Katelyn Gibson, of Mascoutah, Illinois, who will embark on an internship in obstetrics and gynecology at CHI Creighton University Medical Center, said the moment was fraught with emotion when she opened her envelope, making words hard to find.
“I came to Creighton because of my passion for service and knowing that it would be the place for me to grow as a physician and person,” she says.
“I couldn’t imagine being anywhere else. It’s completely surreal that after all of these years, and a lot of setbacks, that everything I’ve worked for is finally happening.
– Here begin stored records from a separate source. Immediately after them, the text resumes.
/-! ### Resets (R77, R164, R168, R184) -/

/-- A media read still targets a bolt (R77). -/
def boltRead (s : State) (b : Nat) : Bool :=
  s.med.ghosts.any (fun g => g.bolt == b) || s.dbg.raw.any (fun j => s.aliasOf (boltOf j.psa) == b)
    || s.reqs.any fun r => (r.stage == .media && (r.target.any fun t => s.aliasOf (boltOf t.1) == b)) || r.members.any fun m => s.aliasOf (boltOf m) == b

/-- Ops and background commands learn that a bolt's reset has ended. -/
def resetSeen (b : Nat) (done : Bool) (s : State) : State :=
  let upd (o : OpRun) : OpRun :=
    if o.bolts.contains b then { o with bolts := o.bolts.filter (· != b), count := if done then o.count + 1 else o.count } else o
  let bg (l : LdState) : LdState := { l with bg := l.bg.map fun c => { c with todo := c.todo.filter (· != b) } }
  let s1 := s.modSpl fun p => { p with ops := p.ops.map upd }
  let ext (e : Extent) : Extent := { e with bolts := e.bolts.filter (· != b) }
  (s1.putLds (s1.lds.map fun _ l => bg l)).putCoh { s1.coh with extents := s1.coh.extents.map ext }

/-- The bolt's pages are gone, and with them what its summary page told (R184); its cartridge has counted the reset (R146). -/
def boltErase (b : Nat) (s : State) : State :=
  let gone := s.med.pages.filter fun q _ => boltOf q != b
  let s0 := match Tab.get (fun _ => none) s.med.sumAt b with
    | some q => (s.modMed fun m => { m with sumAt := Tab.set (fun _ => none) m.sumAt b none }).dropPage q
    | none => s
  let s1 := (s0.modMed fun m => { m with pages := gone, resets := m.resets.filter (· != b) }).setBoltInfo b {}
  s1.setLedger b { s1.ledger b with resets := (s1.ledger b).resets + 1 }

/-! ### Lost positions (R159, R187, R188) -/

/-- Bolts of a slot that a frame with a valid page uses and that no other bolt replaces. -/
def liveBolts (s : State) (n : Nat) : List Nat :=
  let used := s.med.frames.flatMap fun f => if s.frameValid f = 0 then [] else f.allBolts
  (used.filter fun b => boltSlot b == n && s.aliasNext b == 0xFFFFFFFF).eraseDups

/-- Pages of a slot that lack verified quilt parity (R159). -/
def bareParity (s : State) (n : Nat) : Nat :=
  (s.med.pages.filter fun q v => psaSlot q == n && v.any fun p => countsValid p && (match s.frameOf (boltOf q) with
    | some f => (match f.entryOf q with | some e => !s.sound (f.parityPsa (f.stripe e)) | none => false)
    | none => false)).length

/-- Positions of a group that new frames can use. -/
def groupUp (s : State) (g : Nat) : Nat := (s.present g).length

/-- A position of a planned group is lost (R187, R188): degraded, or a second loss; fewer than 7 positions make the group unavailable (R152). Cartridge loss also loses
the pages without quilt parity (R159). The group's open frames that use the position close, and its programs under way are placed again (log 37). -/
def positionLost (n : Nat) (s : State) : State :=
  let g := n / 8
  if !Nat.testBit s.plan.groups g then s
  else
    let bare := s.bareParity n
    let s1 := if bare = 0 then s else s.fireRec 0x0302 207 (le 1 n ++ le 1 1 ++ le 1 0xFF ++ le 1 0 ++ le 4 bare)
    let st := s1.getF (MED.GROUP_STATUS_STATE g)
    let m := s1.groupMedia g
    let s2 := if st = 2 || st = 3 || st = 4 || st = 5 then
        (if m.second then s1 else (s1.setGroupMedia g { m with second := true }).fire 215)
      else ((s1.setF (MED.GROUP_STATUS_STATE g) 2).setGroupMedia g { m with degradedAt := s1.clk.now, second := false }).fire 202
    let s3 := if s2.groupUp g < 7 then s2.setF (MED.GROUP_STATUS_STATE g) 5 else s2
    (s3.cutFrames n fun p => psaSlot (s3.physPsa p.psa) == n).levelUpdate g

/-! ### Rebuild (R190, R191) -/

/-- A die of another cartridge of the group that holds no other member of the bolt's frame, parity included, and among those dies the least-worn free bolt (R191). -/
def sipBolt (s : State) (b : Nat) : Option Nat :=
  let g := boltSlot b / 8
  let mates := match s.med.frames.find? fun f => f.allBolts.contains b with
    | some f => f.allBolts.map s.aliasOf
    | none => []
  s.leastWorn (((s.groupSlots g).filter fun n => n != boltSlot b && s.cartUp n).flatMap fun n =>
    ((List.range 16).filter fun d => !mates.any fun x => boltSlot x == n && boltDie x == d).filterMap fun d => s.pickBolt n d false true)

/-- Start a rebuild of a slot: onto its new cartridge (source 203) or in place (source 205). -/
def rebuildStart (n : Nat) (sip : Bool) (s : State) : State :=
  let g := n / 8
  let m := s.groupMedia g
  let lost := s.liveBolts n
  let s1 := s.setGroupMedia g { m with lost, rebuild := some (n, sip), rebuildOf := lost.length }
  let s2 := s1.setF (MED.GROUP_STATUS_STATE g) (if sip then 4 else 3)
  let s3 := (((s2.setF MED.REBUILD_STATUS_ACTIVE 1).setFlag MED.REBUILD_STATUS_SIP sip).setF MED.REBUILD_STATUS_SLOT n).setF MED.REBUILD_STATUS_PERMILLE 0
  s3.fire (if sip then 205 else 203)

/-! ### Removal (R189) -/

/-- Every page of the group's frames that use a slot is programmed and covered by quilt parity: the slot is ready for removal (R189, source 214). -/
def removalReady (s : State) (n : Nat) : Bool :=
  let fs := s.med.frames.filter fun f => f.slots.contains n
  fs.all (fun f => s.covered f) && !s.med.progs.any fun p => psaSlot (s.physPsa p.psa) == n

/-- The indicator that the cartridge is to show (Table 12-10). State 4 holds until the cartridge is withdrawn. -/
def indicate (slot st : Nat) (s : State) : State :=
  let c := s.cart slot
  if c.indicator = 4 then s else (s.setCart slot { c with indicator := st }).setF (CAR.STATUS_INDICATOR slot) st

/-- A worn-out or quarantined cartridge, or one with a failed die, asks for replacement (Table 12-10, state 4). -/
def indicateCheck (slot : Nat) (s : State) : State :=
  let c := s.cart slot
  if c.present && (c.quarantined || s.getF (MED.CART_MEDIA_CLASS slot) = 3 || s.getF (MED.CART_MEDIA_FAILED_DIES slot) ≠ 0) then s.indicate slot 4 else s

/-- Slots that are being prepared and have become ready (R416). -/
def removalCheck (s : State) : State :=
  ((List.range 32).filter fun n => (s.cart n).prepared && !(s.flag (CAR.STATUS_READY n)) && s.removalReady n).foldl
    (fun s n => ((s.setF (CAR.STATUS_READY n) 1).indicate n 3).fire 214) s

/-- An LSA page is written at a place (R374): the one it replaces is no longer current. Its SWATCH names LD and page, 32 ld + page (log 50). -/
def lsaPlace (psa : Nat) (p : Page) (s : State) : State :=
  let n := p.selv.swatch / 32
  let l := s.ldOf n
  let s1 := match Tab.get (fun _ => none) l.lsaAt (p.selv.swatch % 32) with | some q => s.dropPage q | none => s
  s1.setLd n { l with lsaAt := Tab.set (fun _ => none) l.lsaAt (p.selv.swatch % 32) (some psa) }

/-- The bytes of an LSA page. -/
def lsaBytes (p : Page) : List Byte := (List.range 64).flatMap fun i => le 64 (p.line i).val.data.toNat

/-- An LSA page has verified: its bytes are in force; the last page of a Set LSA sends its response. -/
def lsaDone (psa : Nat) (p : Page) (s : State) : State :=
  let s1 := s.lsaPlace psa p
  let n := p.selv.swatch / 32
  let l0 := s1.ldOf n
  let l := { l0 with lsa := Tab.setBytes (fun _ => 0) l0.lsa (4096 * (p.selv.swatch % 32)) (lsaBytes p) }
  if l.lsaPend = 0 then s1.setLd n l
  else
    let s2 := s1.setLd n { l with lsaPend := l.lsaPend - 1 }
    if l.lsaPend = 1 then s2.mbDone n 0x4103 0 [] else s2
I owe it all to my family, friends and Creighton who helped me grow, supported me through the hard times and celebrated me in my triumphs.”
Kristina Kunes, of San Diego, California, the first physician in her family, was thrilled to begin her career as an internist, with a view to serving vulnerable populations. She will serve her residency at Oregon Health and Sciences University.
“I remember walking out of my first global health class feeling deeply affected by the persistent health inequities that exist throughout the world,” she says.
“When I moved to the Phoenix campus for clinical rotations, I learned about the free medical clinic at the Society of St. Vincent de Paul and knew I had to get involved. About a year ago, I was so excited to become president of Creighton’s student-run free clinic there and lead our students in providing quality, accessible healthcare to members of our local community.”